-- ==== Sys2Proof/Laws/Tag.lean ====
section
/-! SUPPORT. Everything the chaining pass of `TAG` can do: all requests succeed, or one is the first to fail. -/

namespace Sys2Proof.Machine

/-- Among the next `n` decisions either all succeed or one is the first to fail. -/
theorem State.draws_succeed_or_first_failure (s : State) (n : Nat) :
    (∀ j < n, s.drawAt j = .succeeds) ∨
      ∃ j e, j < n ∧ (∀ i < j, s.drawAt i = .succeeds) ∧ s.drawAt j = .fails e := by
  induction n with
  | zero => exact .inl fun j hj => absurd hj (Nat.not_lt_zero j)
  | succ n ih =>
    rcases ih with h | ⟨j, e, hj, hi, he⟩
    · cases hd : s.drawAt n with
      | succeeds =>
        refine .inl fun j hj => ?_
        rcases Nat.lt_succ_iff_lt_or_eq.mp hj with h' | rfl
        · exact h j h'
        · exact hd
      | fails e => exact .inr ⟨n, e, Nat.lt_succ_self n, h, hd⟩
    · exact .inr ⟨j, e, Nat.lt_succ_of_lt hj, hi, he⟩

/-- The state the pass continues from after block `k`'s request has succeeded. -/
def afterBlock (enc : Cipher) (k : Nat) (b : Block) (s : State) : State :=
  let x := xor16 b (s.read .w)
  let c := enc (s.read .key) z16 x
  ((({ s with seq := .executeTag k }).sendRequest ⟨s.read .key, z16, x⟩).receiveAnswer (.ok c)).write .w c

/-- After a block, decision `i` is what decision `i + 1` was. -/
theorem drawAt_afterBlock (enc : Cipher) (k : Nat) (b : Block) (s : State) (i : Nat) :
    (afterBlock enc k b s).drawAt i = s.drawAt (i + 1) := by
  rw [← State.drawAt_receiveAnswer (.fail 0#8)]
  exact State.drawAt_congr rfl rfl rfl i

/-- The pass continues where the first request succeeds. -/
theorem tagPass_cons_succeeds (enc : Cipher) (k : Nat) (b : Block) (bs : List Block) (s : State)
    (h : s.drawAt 0 = .succeeds) :
    tagPass enc k (b :: bs) s = tagPass enc (k + 1) bs (afterBlock enc k b s) := by
  rw [tagPass, State.cipherCall_succeeds (h := by rw [State.nextDraw_eq_drawAt]; exact h)]
  rfl

/-- A pass whose requests all succeed ends with the chain value in `W`, and has made the exchanges of its blocks. -/
theorem tagPass_all_succeed (enc : Cipher) (bs : List Block) :
    ∀ (k : Nat) (s : State), (∀ j < bs.length, s.drawAt j = .succeeds) →
      (tagPass enc k bs s).1 = none ∧
      (tagPass enc k bs s).2.read .w = chain enc (s.read .key) (s.read .w) bs ∧
      (tagPass enc k bs s).2.settled = { s.settled with
        draws := s.draws.drop bs.length
        drawIndex := s.drawIndex + bs.length
        history := s.history ++ exchanges enc (s.read .key) (s.read .w) bs } := by
  induction bs with
  | nil => intro k s _; simp [tagPass, chain, exchanges, State.settled]
  | cons b bs ih =>
    intro k s h
    rw [tagPass_cons_succeeds enc k b bs s (h 0 (Nat.succ_pos _))]
    obtain ⟨h1, h2, h3⟩ := ih (k + 1) (afterBlock enc k b s) fun j hj => by
      rw [drawAt_afterBlock]
      exact h (j + 1) (Nat.succ_lt_succ hj)
    refine ⟨h1, h2, ?_⟩
    rw [h3]
    simp [afterBlock, State.settled, State.write, State.put, State.receiveAnswer, State.sendRequest, State.read,
      State.reg, exchanges, Nat.add_assoc, Nat.add_comm 1]

/-- A pass whose request `j` is the first to fail ends there with the collaborator's code, and has made the exchanges
before it and the failing one. -/
theorem tagPass_first_failure (enc : Cipher) (bs : List Block) :
    ∀ (k : Nat) (s : State) (j : Nat) (e : Byte) (hj : j < bs.length), (∀ i < j, s.drawAt i = .succeeds) →
      s.drawAt j = .fails e →
      (tagPass enc k bs s).1 = some e ∧
      (tagPass enc k bs s).2.settled = { s.settled with
        draws := s.draws.drop (j + 1)
        drawIndex := s.drawIndex + (j + 1)
        history := s.history ++ exchanges enc (s.read .key) (s.read .w) (bs.take j) ++
          [.request ⟨s.read .key, z16, xor16 bs[j] (chain enc (s.read .key) (s.read .w) (bs.take j))⟩,
            .answer (.fail e)] } := by
  induction bs with
  | nil => intro k s j e hj; exact absurd hj (Nat.not_lt_zero j)
  | cons b bs ih =>
    intro k s j e hj hi he
    cases j with
    | zero =>
      rw [tagPass, State.cipherCall_fails (e := e) (h := by rw [State.nextDraw_eq_drawAt]; exact he)]
      simp [State.settled, State.receiveAnswer, State.sendRequest, exchanges, chain]
    | succ j =>
      rw [tagPass_cons_succeeds enc k b bs s (hi 0 (Nat.succ_pos _))]
      obtain ⟨h1, h2⟩ := ih (k + 1) (afterBlock enc k b s) j e (Nat.lt_of_succ_lt_succ hj)
        (fun i hlt => by rw [drawAt_afterBlock]; exact hi (i + 1) (Nat.succ_lt_succ hlt))
        (by rw [drawAt_afterBlock]; exact he)
      refine ⟨h1, ?_⟩
      rw [h2]
      simp [afterBlock, State.settled, State.write, State.put, State.receiveAnswer, State.sendRequest, State.read,
        State.reg, exchanges, chain, Nat.add_assoc, Nat.add_comm 1]

/-- A message has as many blocks as the block count says. -/
@[simp] theorem length_messageBlocks (a : List Byte) (k1 k2 : Block) :
    (messageBlocks a k1 k2).length = numberOfBlocks a.length := by
  simp [messageBlocks]

end Sys2Proof.Machine
end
+ + + + +
WHAT TO PRODUCE -> The data, all of it, should be transcribed exactly.

TASK RESULT ->
-- ==== Sys2Proof/Laws/Tag.lean ====
section
/-! SUPPORT. Everything the chaining pass of `TAG` can do: all requests succeed, or one is the first to fail. -/

namespace Sys2Proof.Machine

/-- Among the next `n` decisions either all succeed or one is the first to fail. -/
theorem State.draws_succeed_or_first_failure (s : State) (n : Nat) :
    (∀ j < n, s.drawAt j = .succeeds) ∨
      ∃ j e, j < n ∧ (∀ i < j, s.drawAt i = .succeeds) ∧ s.drawAt j = .fails e := by
  induction n with
  | zero => exact .inl fun j hj => absurd hj (Nat.not_lt_zero j)
  | succ n ih =>
    rcases ih with h | ⟨j, e, hj, hi, he⟩
    · cases hd : s.drawAt n with
      | succeeds =>
        refine .inl fun j hj => ?_
        rcases Nat.lt_succ_iff_lt_or_eq.mp hj with h' | rfl
        · exact h j h'
        · exact hd
      | fails e => exact .inr ⟨n, e, Nat.lt_succ_self n, h, hd⟩
    · exact .inr ⟨j, e, Nat.lt_succ_of_lt hj, hi, he⟩

/-- The state the pass continues from after block `k`'s request has succeeded. -/
def afterBlock (enc : Cipher) (k : Nat) (b : Block) (s : State) : State :=
  let x := xor16 b (s.read .w)
  let c := enc (s.read .key) z16 x
  ((({ s with seq := .executeTag k }).sendRequest ⟨s.read .key, z16, x⟩).receiveAnswer (.ok c)).write .w c

/-- After a block, decision `i` is what decision `i + 1` was. -/
theorem drawAt_afterBlock (enc : Cipher) (k : Nat) (b : Block) (s : State) (i : Nat) :
    (afterBlock enc k b s).drawAt i = s.drawAt (i + 1) := by
  rw [← State.drawAt_receiveAnswer (.fail 0#8)]
  exact State.drawAt_congr rfl rfl rfl i

/-- The pass continues where the first request succeeds. -/
theorem tagPass_cons_succeeds (enc : Cipher) (k : Nat) (b : Block) (bs : List Block) (s : State)
    (h : s.drawAt 0 = .succeeds) :
    tagPass enc k (b :: bs) s = tagPass enc (k + 1) bs (afterBlock enc k b s) := by
  rw [tagPass, State.cipherCall_succeeds (h := by rw [State.nextDraw_eq_drawAt]; exact h)]
  rfl

/-- A pass whose requests all succeed ends with the chain value in `W`, and has made the exchanges of its blocks. -/
theorem tagPass_all_succeed (enc : Cipher) (bs : List Block) :
    ∀ (k : Nat) (s : State), (∀ j < bs.length, s.drawAt j = .succeeds) →
      (tagPass enc k bs s).1 = none ∧
      (tagPass enc k bs s).2.read .w = chain enc (s.read .key) (s.read .w) bs ∧
      (tagPass enc k bs s).2.settled = { s.settled with
        draws := s.draws.drop bs.length
        drawIndex := s.drawIndex + bs.length
        history := s.history ++ exchanges enc (s.read .key) (s.read .w) bs } := by
  induction bs with
  | nil => intro k s _; simp [tagPass, chain, exchanges, State.settled]
  | cons b bs ih =>
    intro k s h
    rw [tagPass_cons_succeeds enc k b bs s (h 0 (Nat.succ_pos _))]
    obtain ⟨h1, h2, h3⟩ := ih (k + 1) (afterBlock enc k b s) fun j hj => by
      rw [drawAt_afterBlock]
      exact h (j + 1) (Nat.succ_lt_succ hj)
    refine ⟨h1, h2, ?_⟩
    rw [h3]
    simp [afterBlock, State.settled, State.write, State.put, State.receiveAnswer, State.sendRequest, State.read,
      State.reg, exchanges, Nat.add_assoc, Nat.add_comm 1]

/-- A pass whose request `j` is the first to fail ends there with the collaborator's code, and has made the exchanges
before it and the failing one. -/
theorem tagPass_first_failure (enc : Cipher) (bs : List Block) :
    ∀ (k : Nat) (s : State) (j : Nat) (e : Byte) (hj : j < bs.length), (∀ i < j, s.drawAt i = .succeeds) →
      s.drawAt j = .fails e →
      (tagPass enc k bs s).1 = some e ∧
      (tagPass enc k bs s).2.settled = { s.settled with
        draws := s.draws.drop (j + 1)
        drawIndex := s.drawIndex + (j + 1)
        history := s.history ++ exchanges enc (s.read .key) (s.read .w) (bs.take j) ++
          [.request ⟨s.read .key, z16, xor16 bs[j] (chain enc (s.read .key) (s.read .w) (bs.take j))⟩,
            .answer (.fail e)] } := by
  induction bs with
  | nil => intro k s j e hj; exact absurd hj (Nat.not_lt_zero j)
  | cons b bs ih =>
    intro k s j e hj hi he
    cases j with
    | zero =>
      rw [tagPass, State.cipherCall_fails (e := e) (h := by rw [State.nextDraw_eq_drawAt]; exact he)]
      simp [State.settled, State.receiveAnswer, State.sendRequest, exchanges, chain]
    | succ j =>
      rw [tagPass_cons_succeeds enc k b bs s (hi 0 (Nat.succ_pos _))]
      obtain ⟨h1, h2⟩ := ih (k + 1) (afterBlock enc k b s) j e (Nat.lt_of_succ_lt_succ hj)
        (fun i hlt => by rw [drawAt_afterBlock]; exact hi (i + 1) (Nat.succ_lt_succ hlt))
        (by rw [drawAt_afterBlock]; exact he)
      refine ⟨h1, ?_⟩
      rw [h2]
      simp [afterBlock, State.settled, State.write, State.put, State.receiveAnswer, State.sendRequest, State.read,
        State.reg, exchanges, chain, Nat.add_assoc, Nat.add_comm 1]

/-- A message has as many blocks as the block count says. -/
@[simp] theorem length_messageBlocks (a : List Byte) (k1 k2 : Block) :
    (messageBlocks a k1 k2).length = numberOfBlocks a.length := by
  simp [messageBlocks]

end Sys2Proof.Machine
end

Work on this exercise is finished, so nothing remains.